/-! ### The lease -/

def matOf (s : State) (b : Nat) : MatArray := (berthOf s b).mat
def setMat (s : State) (b : Nat) (m : MatArray) : State := setBerth s b { berthOf s b with mat := m }

/-- R209. Requests the lease for n commands; a gated array refuses at once (R202). -/
def execMlease (n : BitVec 8) (d : BitVec 5) (s : State) : Outcome :=
  runInstr (if n.toNat < 1 ∨ n.toNat > 64 then some 4 else none) (encMlease n d) 4 (do
    scalarLink d false
    let s ← get
    let k := s.cur.core
    let c := s.cur.ctx
    let b := coreBerth k
    check (!holdsLease (matOf s b) k c && !(matOf s b).reqs.any (isLeaseReq k c)) cLEASE 1
    if (berthOf s b).power ≠ 0 then do
      writeX d 2
      pure .seq
    else do
      let dst ← claimX d s.nextReq
      let x ← here
      modify fun s => enterLease { s with nextReq := s.nextReq + 1 } b ⟨k, c, n.toNat, some (dst, s.nextReq), x.epoch, none⟩
      pure .seq) s

/-- R210. Ends the context's lease or withdraws its request. -/
def execMrel (s : State) : Outcome :=
  runInstr none encMrel 4 (do
    modify fun s => endLease s s.cur.core s.cur.ctx
    pure .seq) s

/-- R211. Sets the completion configuration of the context. -/
def execMcfg (x : BitVec 5) (s : State) : Outcome :=
  runInstr none (encMcfg x) 4 (do
    scalarLink x false
    let v ← readX x false false
    check (fieldOf v 6 58 == 0) cILLEGAL v
    modHere fun y => { y with mcfg := v.setWidth 6 }
    pure .seq) s

/-- R202: the head request of a berth leaves the queue, its destination filled with a status. -/
def answerLease (s : State) (b : Nat) (r : LeaseReq) (v : Dbl) : State :=
  let m := matOf s b
  fillLease (setMat s b { m with reqs := m.reqs.tail }) r.core r.ctx r.dst v

/-- R202, R209. The head request is granted when the lease is free and the array has or is given power leave. -/
def execLeaseGrant (berth : Nat) (s : State) : Outcome :=
  runEvent (do
    let s ← get
    let m := matOf s berth
    match m.reqs with
    | [] => halt .disabled
    | r :: rest => do
      need m.lease.isNone
      if (berthOf s berth).power ≠ 0 then set (answerLease s berth r 2)
      else do
        let (yes, s) := if m.leave then (true, s) else askLeave s (berthQuay berth)
        if yes then
          set (setMat (answerLease s berth r 1) berth
            { m with reqs := rest, leave := true, lease := some ⟨r.core, r.ctx, r.n, s.clk⟩, lastHolder := some r.core })
        else set (setMat s berth { m with reqs := { r with askedAt := r.askedAt.or (some s.clk) } :: rest })) s

/-- R202, R209. A head request that has waited 200 clk for leave is refused. -/
def execLeaveRefusalTimeout (berth : Nat) (s : State) : Outcome :=
  runEvent (do
    let s ← get
    match (matOf s berth).reqs with
    | [] => halt .disabled
    | r :: _ => do
      let t ← needSome r.askedAt
      need (decide (t + 200 ≤ s.clk))
      set (answerLease s berth r 6)) s

/-- R202. The array gives leave up 256 clk after its last command, with no lease and no request (DEDUCED: log entry 39). -/
def execPowerLeaveRelease (berth : Nat) (s : State) : Outcome :=
  runEvent (do
    let s ← get
    let m := matOf s berth
    need (m.leave && m.lease.isNone && m.reqs.isEmpty && m.queue.isEmpty && decide (m.lastDone + 256 ≤ s.clk))
    set (setMat s berth { m with leave := false })) s

/-- R203. A lease idle for 1,024 clk while a request waits ends and is requested again (DEDUCED: log entry 39). -/
def execLeaseIdleExpiry (berth : Nat) (s : State) : Outcome :=
  runEvent (do
    let s ← get
    let m := matOf s berth
    let l ← needSome m.lease
    need (!m.reqs.isEmpty && decide (l.idleFrom + 1024 ≤ s.clk))
    set (enterLease (leaseEnds s berth) berth ⟨l.core, l.ctx, l.left, none, (ctxOf s l.core l.ctx).epoch, none⟩)) s

/-! ### Operands -/

/-- R139: the class of a matrix operand format in bits; 0 for a format that is not an operand. -/
def matClass (f : Nat) : Nat :=
  if [0x11, 0x12, 0x13, 0x10, 0x1A, 0x1D].contains f then 4
  else if [0x01, 0x02, 0x0C, 0x0D, 0x0E, 0x0F, 0x14, 0x15, 0x16, 0x17, 0x18, 0x19, 0x1B, 0x1C, 0x1E, 0x1F, 0x20, 0x21].contains f then 8
  else if [0x03, 0x09, 0x0A, 0x0B].contains f then 16
  else 0

/-- R150, R151: PS formats, and MX formats. -/
def isPs (f : Nat) : Bool := 0x1C ≤ f && f ≤ 0x1F
def isMx (f : Nat) : Bool := isScaled f && !isPs f

/-- R77: the kind of window of an address: 0 translated memory, else the window's number. -/
def windowKind (a : Nat) : Nat := if isTranslated a then 0 else windowOf a

/-- R199, R207: the window step of an operand's box; `wins` are the windows of its role (DESIGN CHOICE: log entry 38). -/
def matWindow (berth : Nat) (c : Cap) (reg role e : Nat) (wins : List Nat) : Chk Unit := do
  let one := fun (bit : Nat) => do
    let a := bit / 8
    demand (sameWindow (capBase c) a && sameWindow (capBase c) ((bit + e - 1) / 8)) cBOUNDS (det 6 reg 0 role a)
    demand (wins.contains (windowKind a)) cPERM (det 7 reg 0 role a)
    demand (isTranslated a || winBerth a == berth) cSCOPE (det 7 reg 0 role a)
  one (capBase c * 8)
  one (capBitAddr c e ⟨capExt c 0 - 1, capExt c 1 - 1, capExt c 2 - 1, capExt c 3 - 1⟩)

--- --- ---

▶ _What you should do_
Copy all lines from the material that include "contains".

▶ _Answer section_
  if [0x11, 0x12, 0x13, 0x10, 0x1A, 0x1D].contains f then 4
  else if [0x01, 0x02, 0x0C, 0x0D, 0x0E, 0x0F, 0x14, 0x15, 0x16, 0x17, 0x18, 0x19, 0x1B, 0x1C, 0x1E, 0x1F, 0x20, 0x21].contains f then 8
  else if [0x03, 0x09, 0x0A, 0x0B].contains f then 16
    demand (wins.contains (windowKind a)) cPERM (det 7 reg 0 role a)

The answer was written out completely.